BEGIN

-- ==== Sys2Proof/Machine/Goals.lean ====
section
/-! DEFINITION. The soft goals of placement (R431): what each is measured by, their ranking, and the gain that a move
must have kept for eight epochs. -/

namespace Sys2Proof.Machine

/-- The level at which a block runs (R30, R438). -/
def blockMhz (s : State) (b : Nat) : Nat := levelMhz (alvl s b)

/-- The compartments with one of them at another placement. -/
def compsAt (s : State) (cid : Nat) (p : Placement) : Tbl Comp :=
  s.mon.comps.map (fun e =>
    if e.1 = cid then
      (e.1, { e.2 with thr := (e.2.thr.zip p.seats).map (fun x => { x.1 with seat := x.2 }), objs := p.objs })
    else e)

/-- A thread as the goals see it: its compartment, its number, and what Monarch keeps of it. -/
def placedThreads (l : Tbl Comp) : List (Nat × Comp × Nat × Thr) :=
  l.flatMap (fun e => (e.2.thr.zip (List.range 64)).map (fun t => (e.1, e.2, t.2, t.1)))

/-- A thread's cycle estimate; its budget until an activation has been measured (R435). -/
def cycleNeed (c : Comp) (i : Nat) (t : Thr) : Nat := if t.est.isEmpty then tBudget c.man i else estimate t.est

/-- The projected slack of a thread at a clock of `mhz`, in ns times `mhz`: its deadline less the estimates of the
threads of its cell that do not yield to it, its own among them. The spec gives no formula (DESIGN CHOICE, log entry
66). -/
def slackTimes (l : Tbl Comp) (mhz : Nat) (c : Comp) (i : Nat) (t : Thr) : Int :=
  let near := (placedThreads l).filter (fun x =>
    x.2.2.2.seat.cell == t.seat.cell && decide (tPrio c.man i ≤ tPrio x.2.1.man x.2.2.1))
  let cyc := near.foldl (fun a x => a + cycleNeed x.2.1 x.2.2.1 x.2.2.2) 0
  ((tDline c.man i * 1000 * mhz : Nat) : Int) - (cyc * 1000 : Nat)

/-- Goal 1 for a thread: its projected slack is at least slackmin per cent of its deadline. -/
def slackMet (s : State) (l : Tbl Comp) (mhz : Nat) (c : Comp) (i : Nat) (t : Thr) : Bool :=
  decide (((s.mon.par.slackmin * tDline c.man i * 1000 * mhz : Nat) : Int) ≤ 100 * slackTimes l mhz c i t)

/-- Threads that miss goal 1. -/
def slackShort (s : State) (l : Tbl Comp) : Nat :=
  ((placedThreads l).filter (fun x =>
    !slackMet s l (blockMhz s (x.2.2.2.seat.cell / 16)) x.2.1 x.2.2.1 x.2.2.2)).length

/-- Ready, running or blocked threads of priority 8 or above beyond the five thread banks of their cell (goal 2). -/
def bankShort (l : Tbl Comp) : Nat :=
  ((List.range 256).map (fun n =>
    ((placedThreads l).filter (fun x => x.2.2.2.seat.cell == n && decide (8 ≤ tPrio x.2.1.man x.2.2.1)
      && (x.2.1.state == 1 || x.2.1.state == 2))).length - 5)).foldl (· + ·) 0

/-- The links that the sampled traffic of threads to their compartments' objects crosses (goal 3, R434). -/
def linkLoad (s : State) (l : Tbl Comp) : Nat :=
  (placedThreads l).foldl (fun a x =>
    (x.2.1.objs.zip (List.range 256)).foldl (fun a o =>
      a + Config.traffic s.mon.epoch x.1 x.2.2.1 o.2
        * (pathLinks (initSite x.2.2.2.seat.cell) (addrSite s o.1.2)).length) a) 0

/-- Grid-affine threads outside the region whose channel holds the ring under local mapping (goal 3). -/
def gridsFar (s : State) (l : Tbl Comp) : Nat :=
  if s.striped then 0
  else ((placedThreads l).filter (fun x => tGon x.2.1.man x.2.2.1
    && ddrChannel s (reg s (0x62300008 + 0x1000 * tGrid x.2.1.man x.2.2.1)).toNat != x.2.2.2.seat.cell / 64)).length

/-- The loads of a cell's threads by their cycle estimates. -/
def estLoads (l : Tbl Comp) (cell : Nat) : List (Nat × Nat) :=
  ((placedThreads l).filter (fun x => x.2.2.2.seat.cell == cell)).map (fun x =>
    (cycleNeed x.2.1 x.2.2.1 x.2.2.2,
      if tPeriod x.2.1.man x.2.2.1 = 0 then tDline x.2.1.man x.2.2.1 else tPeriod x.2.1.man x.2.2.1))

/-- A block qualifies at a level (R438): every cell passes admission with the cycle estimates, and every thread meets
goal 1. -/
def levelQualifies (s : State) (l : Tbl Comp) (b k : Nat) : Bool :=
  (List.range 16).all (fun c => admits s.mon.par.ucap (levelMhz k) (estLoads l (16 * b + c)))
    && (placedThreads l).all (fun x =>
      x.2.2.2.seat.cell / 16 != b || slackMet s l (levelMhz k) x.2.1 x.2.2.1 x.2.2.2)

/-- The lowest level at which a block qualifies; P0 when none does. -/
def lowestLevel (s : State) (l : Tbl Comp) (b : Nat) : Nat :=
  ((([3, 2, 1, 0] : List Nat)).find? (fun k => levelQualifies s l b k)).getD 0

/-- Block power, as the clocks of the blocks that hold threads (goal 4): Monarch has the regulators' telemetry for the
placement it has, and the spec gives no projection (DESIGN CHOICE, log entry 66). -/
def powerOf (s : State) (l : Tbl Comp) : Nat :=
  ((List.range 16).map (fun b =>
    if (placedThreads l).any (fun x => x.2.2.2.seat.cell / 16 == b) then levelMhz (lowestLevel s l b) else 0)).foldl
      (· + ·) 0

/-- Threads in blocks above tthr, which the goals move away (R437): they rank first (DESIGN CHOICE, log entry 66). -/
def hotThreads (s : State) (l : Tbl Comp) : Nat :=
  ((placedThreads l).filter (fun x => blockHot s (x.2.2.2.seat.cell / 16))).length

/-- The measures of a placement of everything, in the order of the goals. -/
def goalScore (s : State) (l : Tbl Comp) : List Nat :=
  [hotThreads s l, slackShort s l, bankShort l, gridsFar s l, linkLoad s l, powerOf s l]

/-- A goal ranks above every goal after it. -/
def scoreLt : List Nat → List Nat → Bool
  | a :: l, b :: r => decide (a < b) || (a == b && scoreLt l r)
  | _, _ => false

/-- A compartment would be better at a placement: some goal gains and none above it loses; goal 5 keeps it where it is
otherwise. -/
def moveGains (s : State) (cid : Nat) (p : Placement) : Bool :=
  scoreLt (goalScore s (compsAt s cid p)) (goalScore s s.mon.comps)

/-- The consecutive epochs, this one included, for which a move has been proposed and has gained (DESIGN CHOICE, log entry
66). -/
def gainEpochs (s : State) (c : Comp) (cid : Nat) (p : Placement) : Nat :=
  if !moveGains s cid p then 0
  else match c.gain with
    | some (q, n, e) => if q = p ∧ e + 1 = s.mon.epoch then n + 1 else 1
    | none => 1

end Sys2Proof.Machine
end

END

A reply that repeats all the data exactly is required.

-- ==== Sys2Proof/Machine/Goals.lean ====
section
/-! DEFINITION. The soft goals of placement (R431): what each is measured by, their ranking, and the gain that a move
must have kept for eight epochs. -/

namespace Sys2Proof.Machine

/-- The level at which a block runs (R30, R438). -/
def blockMhz (s : State) (b : Nat) : Nat := levelMhz (alvl s b)

/-- The compartments with one of them at another placement. -/
def compsAt (s : State) (cid : Nat) (p : Placement) : Tbl Comp :=
  s.mon.comps.map (fun e =>
    if e.1 = cid then
      (e.1, { e.2 with thr := (e.2.thr.zip p.seats).map (fun x => { x.1 with seat := x.2 }), objs := p.objs })
    else e)

/-- A thread as the goals see it: its compartment, its number, and what Monarch keeps of it. -/
def placedThreads (l : Tbl Comp) : List (Nat × Comp × Nat × Thr) :=
  l.flatMap (fun e => (e.2.thr.zip (List.range 64)).map (fun t => (e.1, e.2, t.2, t.1)))

/-- A thread's cycle estimate; its budget until an activation has been measured (R435). -/
def cycleNeed (c : Comp) (i : Nat) (t : Thr) : Nat := if t.est.isEmpty then tBudget c.man i else estimate t.est

/-- The projected slack of a thread at a clock of `mhz`, in ns times `mhz`: its deadline less the estimates of the
threads of its cell that do not yield to it, its own among them. The spec gives no formula (DESIGN CHOICE, log entry
66). -/
def slackTimes (l : Tbl Comp) (mhz : Nat) (c : Comp) (i : Nat) (t : Thr) : Int :=
  let near := (placedThreads l).filter (fun x =>
    x.2.2.2.seat.cell == t.seat.cell && decide (tPrio c.man i ≤ tPrio x.2.1.man x.2.2.1))
  let cyc := near.foldl (fun a x => a + cycleNeed x.2.1 x.2.2.1 x.2.2.2) 0
  ((tDline c.man i * 1000 * mhz : Nat) : Int) - (cyc * 1000 : Nat)

/-- Goal 1 for a thread: its projected slack is at least slackmin per cent of its deadline. -/
def slackMet (s : State) (l : Tbl Comp) (mhz : Nat) (c : Comp) (i : Nat) (t : Thr) : Bool :=
  decide (((s.mon.par.slackmin * tDline c.man i * 1000 * mhz : Nat) : Int) ≤ 100 * slackTimes l mhz c i t)

/-- Threads that miss goal 1. -/
def slackShort (s : State) (l : Tbl Comp) : Nat :=
  ((placedThreads l).filter (fun x =>
    !slackMet s l (blockMhz s (x.2.2.2.seat.cell / 16)) x.2.1 x.2.2.1 x.2.2.2)).length

/-- Ready, running or blocked threads of priority 8 or above beyond the five thread banks of their cell (goal 2). -/
def bankShort (l : Tbl Comp) : Nat :=
  ((List.range 256).map (fun n =>
    ((placedThreads l).filter (fun x => x.2.2.2.seat.cell == n && decide (8 ≤ tPrio x.2.1.man x.2.2.1)
      && (x.2.1.state == 1 || x.2.1.state == 2))).length - 5)).foldl (· + ·) 0

/-- The links that the sampled traffic of threads to their compartments' objects crosses (goal 3, R434). -/
def linkLoad (s : State) (l : Tbl Comp) : Nat :=
  (placedThreads l).foldl (fun a x =>
    (x.2.1.objs.zip (List.range 256)).foldl (fun a o =>
      a + Config.traffic s.mon.epoch x.1 x.2.2.1 o.2
        * (pathLinks (initSite x.2.2.2.seat.cell) (addrSite s o.1.2)).length) a) 0

/-- Grid-affine threads outside the region whose channel holds the ring under local mapping (goal 3). -/
def gridsFar (s : State) (l : Tbl Comp) : Nat :=
  if s.striped then 0
  else ((placedThreads l).filter (fun x => tGon x.2.1.man x.2.2.1
    && ddrChannel s (reg s (0x62300008 + 0x1000 * tGrid x.2.1.man x.2.2.1)).toNat != x.2.2.2.seat.cell / 64)).length

/-- The loads of a cell's threads by their cycle estimates. -/
def estLoads (l : Tbl Comp) (cell : Nat) : List (Nat × Nat) :=
  ((placedThreads l).filter (fun x => x.2.2.2.seat.cell == cell)).map (fun x =>
    (cycleNeed x.2.1 x.2.2.1 x.2.2.2,
      if tPeriod x.2.1.man x.2.2.1 = 0 then tDline x.2.1.man x.2.2.1 else tPeriod x.2.1.man x.2.2.1))

/-- A block qualifies at a level (R438): every cell passes admission with the cycle estimates, and every thread meets
goal 1. -/
def levelQualifies (s : State) (l : Tbl Comp) (b k : Nat) : Bool :=
  (List.range 16).all (fun c => admits s.mon.par.ucap (levelMhz k) (estLoads l (16 * b + c)))
    && (placedThreads l).all (fun x =>
      x.2.2.2.seat.cell / 16 != b || slackMet s l (levelMhz k) x.2.1 x.2.2.1 x.2.2.2)

/-- The lowest level at which a block qualifies; P0 when none does. -/
def lowestLevel (s : State) (l : Tbl Comp) (b : Nat) : Nat :=
  ((([3, 2, 1, 0] : List Nat)).find? (fun k => levelQualifies s l b k)).getD 0

/-- Block power, as the clocks of the blocks that hold threads (goal 4): Monarch has the regulators' telemetry for the
placement it has, and the spec gives no projection (DESIGN CHOICE, log entry 66). -/
def powerOf (s : State) (l : Tbl Comp) : Nat :=
  ((List.range 16).map (fun b =>
    if (placedThreads l).any (fun x => x.2.2.2.seat.cell / 16 == b) then levelMhz (lowestLevel s l b) else 0)).foldl
      (· + ·) 0

/-- Threads in blocks above tthr, which the goals move away (R437): they rank first (DESIGN CHOICE, log entry 66). -/
def hotThreads (s : State) (l : Tbl Comp) : Nat :=
  ((placedThreads l).filter (fun x => blockHot s (x.2.2.2.seat.cell / 16))).length

/-- The measures of a placement of everything, in the order of the goals. -/
def goalScore (s : State) (l : Tbl Comp) : List Nat :=
  [hotThreads s l, slackShort s l, bankShort l, gridsFar s l, linkLoad s l, powerOf s l]

/-- A goal ranks above every goal after it. -/
def scoreLt : List Nat → List Nat → Bool
  | a :: l, b :: r => decide (a < b) || (a == b && scoreLt l r)
  | _, _ => false

/-- A compartment would be better at a placement: some goal gains and none above it loses; goal 5 keeps it where it is
otherwise. -/
def moveGains (s : State) (cid : Nat) (p : Placement) : Bool :=
  scoreLt (goalScore s (compsAt s cid p)) (goalScore s s.mon.comps)

/-- The consecutive epochs, this one included, for which a move has been proposed and has gained (DESIGN CHOICE, log entry
66). -/
def gainEpochs (s : State) (c : Comp) (cid : Nat) (p : Placement) : Nat :=
  if !moveGains s cid p then 0
  else match c.gain with
    | some (q, n, e) => if q = p ∧ e + 1 = s.mon.epoch then n + 1 else 1
    | none => 1

end Sys2Proof.Machine
end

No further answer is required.